WHAT YOU NEED TO DO:
Everything from the first line of the entries through the line containing "splitTab_eq_some_iff.2 ⟨hstrip, tab_not_digit" is to be retyped exactly, and nothing beyond it.

DATA FOR ANALYSIS:
Content starts

/-! ### A line -/

/-- A line is accepted by its two fields. -/
theorem parseLine_eq_some_iff {line : Text} {x : Sample} :
    parseLine line = some x ↔ ∃ ds : Text, stripLine line = ds ++ [byteTab, levelByte x.v]
      ∧ ds ≠ [] ∧ AllDigits ds ∧ numeralValue ds = x.t.toNat := by
  constructor
  · intro h
    unfold parseLine at h
    split at h
    · cases h
    · next f1 f2 hsplit =>
      split at h
      · next t v htime hlevel =>
        cases h
        obtain ⟨hcut, -⟩ := splitTab_eq_some_iff.1 hsplit
        rw [parseLevel_eq_some_iff.1 hlevel] at hcut
        exact ⟨f1, hcut, parseTime_eq_some_iff.1 htime⟩
      · cases h
  · rintro ⟨ds, hstrip, hfield⟩
    have hsplit : splitTab (stripLine line) = some (ds, [levelByte x.v]) :=
      splitTab_eq_some_iff.2 ⟨hstrip, tab_not_digit hfield.2.1⟩
    simp only [parseLine, hsplit, parseTime_eq_some_iff.2 hfield, parseLevel_eq_some_iff.2 rfl]

/-- Settles O20: stripping a line leaves its two fields exactly where the line is them and whitespace. -/
theorem traceLinesAccepted : Obligations.TraceLinesAccepted := by
  intro line x
  rw [parseLine_eq_some_iff]
  constructor
  · rintro ⟨ds, hstrip, hne, hdigits, hvalue⟩
    obtain ⟨blanks, hblanks, hline⟩ := stripLine_append_blanks line
    rw [hstrip] at hline
    exact ⟨ds, blanks, hne, hdigits, hvalue, fun b hb => (isBlank_iff b).1 (hblanks b hb), hline⟩
  · rintro ⟨ds, blanks, hne, hdigits, hvalue, hblanks, hline⟩
    have hends : line = (ds ++ [byteTab]) ++ levelByte x.v :: blanks := by
      rw [hline, List.append_assoc, List.append_assoc]
      rfl
    refine ⟨ds, ?_, hne, hdigits, hvalue⟩
    rw [hends, stripLine_of_ends (levelByte_not_blank x.v) fun b hb => (isBlank_iff b).2 (hblanks b hb),
      List.append_assoc]
    rfl

end Sys2Proof.Proofs
end

section
/-! TRACE_WRITE (spec/41_trace_store.md R79, spec/30_encoding.md R53, R55): the lines of a trace edge by edge, and the
file it writes as HOST starts it. -/

namespace Sys2Proof.Proofs
open Sys2Proof.Machine Sys2Proof.Machine.Laws

/-! ### The lines of a trace -/

/-- The lines of the sample with index `i`: none, if it is no edge; before an edge that is not the first sample,
with `flank`, the old level at the new time. -/
def edgeLines (flank : Bool) (xs : List Sample) (i : Nat) : Text :=
  if isEdge xs i then
    (if flank = true ∧ i ≠ 0 then traceLine (timeAt xs i) (levelAt xs (i - 1)) else [])
      ++ traceLine (timeAt xs i) (levelAt xs i)
  else []

theorem edgeLines_zero (flank : Bool) (x : Sample) (xs : List Sample) :
    edgeLines flank (x :: xs) 0 = traceLine x.t x.v := by
  simp [edgeLines, isEdge]

/-- The lines of a second sample are those of a sample that follows the level of the first. -/
theorem edgeLines_one (flank : Bool) (p x : Sample) (xs : List Sample) :
    edgeLines flank (p :: x :: xs) 1 =
      if x.v = p.v then []
      else (if flank then traceLine x.t p.v else []) ++ traceLine x.t x.v := by
  by_cases h : x.v = p.v <;> simp [edgeLines, isEdge, h]

/-- Which lines a sample has depends on it and the one before it. -/
theorem edgeLines_cons (flank : Bool) (p x : Sample) (xs : List Sample) (i : Nat) :
    edgeLines flank (p :: x :: xs) (i + 2) = edgeLines flank (x :: xs) (i + 1) := by
  simp [edgeLines, isEdge]

theorem traceLinesFrom_eq (flank : Bool) (p : Sample) (xs : List Sample) :
    traceLinesFrom flank p.v xs = (List.range xs.length).flatMap fun i => edgeLines flank (p :: xs) (i + 1) := by
  induction xs generalizing p with
  | nil => rfl
  | cons x xs ih =>
    rw [traceLinesFrom, ih, List.length_cons, List.range_succ_eq_map, List.flatMap_cons, List.flatMap_map,
      edgeLines_one]
    exact congrArg _ (List.flatMap_congr fun i _ => (edgeLines_cons flank p x xs i).symm)

/-- The lines of a trace are those of its samples in order (R79). -/
theorem traceLines_eq (flank : Bool) (xs : List Sample) :
    traceLines flank xs = (List.range xs.length).flatMap (edgeLines flank xs) := by
  cases xs with
  | nil => rfl
  | cons x xs =>
    rw [traceLines, traceLinesFrom_eq, List.length_cons, List.range_succ_eq_map, List.flatMap_cons,
      List.flatMap_map, edgeLines_zero]

/-! ### The operation -/

/-- The index `I` at which TRACE_WRITE ends. -/
def lastVisited (s : State) : Nat := if s.mem.tr = [] then s.wr.i else s.mem.tr.length - 1

/-- What is left of every TRACE_WRITE: `I`, and one answer of the platform taken. -/
def afterVisit (s : State) : State :=
  { s with
    wr := { s.wr with i := lastVisited s }
    env := { s.env with writable := s.env.writable.skip 1 } }

theorem traceWrite_writable (path : Text) (flank : Bool) {s : State} (h : s.nextWritable = true) :
    traceWrite path flank s = .done () ((afterVisit s).putFile path (traceText flank s.mem.tr)) := by
  have hnext : (s.setWork { s.wr with i := lastVisited s }).nextWritable = true := h
  simp only [traceWrite, drawWritable_eq]
  rw [← lastVisited, hnext]
  rfl

theorem traceWrite_unwritable (path : Text) (flank : Bool) {s : State} (h : s.nextWritable = false) :
    traceWrite path flank s = .fatal (raise (.ioError path none) (afterVisit s)) := by
  have hnext : (s.setWork { s.wr with i := lastVisited s }).nextWritable = false := h
  simp only [traceWrite, drawWritable_eq]
  rw [← lastVisited, hnext]
  rfl
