-- ==== Sys2Proof/Machine/Step.lean ====
section
/-! DEFINITION. One step of the machine, and where the host of the proofs places one instruction for it. -/
namespace Sys2Proof.Machine

/-- One step: the drive clock's free advance, then one turn of the environment or of the block. -/
def step (s : State) : Host.Outcome State Fault Refusal := Sys2Proof.Machine.stepBody s

/-- The state whose next step takes exactly the command with these bits from the port (log entry 11). -/
def State.withFetchWord (s : State) (nbits w : Nat) : State := Sys2Proof.Machine.placeWords (tableWords nbits w) s

end Sys2Proof.Machine
end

Content ends

EXPECTED ANSWER:
/-! ### A line -/

/-- A line is accepted by its two fields. -/
theorem parseLine_eq_some_iff {line : Text} {x : Sample} :
    parseLine line = some x ↔ ∃ ds : Text, stripLine line = ds ++ [byteTab, levelByte x.v]
      ∧ ds ≠ [] ∧ AllDigits ds ∧ numeralValue ds = x.t.toNat := by
  constructor
  · intro h
    unfold parseLine at h
    split at h
    · cases h
    · next f1 f2 hsplit =>
      split at h
      · next t v htime hlevel =>
        cases h
        obtain ⟨hcut, -⟩ := splitTab_eq_some_iff.1 hsplit
        rw [parseLevel_eq_some_iff.1 hlevel] at hcut
        exact ⟨f1, hcut, parseTime_eq_some_iff.1 htime⟩
      · cases h
  · rintro ⟨ds, hstrip, hfield⟩
    have hsplit : splitTab (stripLine line) = some (ds, [levelByte x.v]) :=
      splitTab_eq_some_iff.2 ⟨hstrip, tab_not_digit hfield.2.1⟩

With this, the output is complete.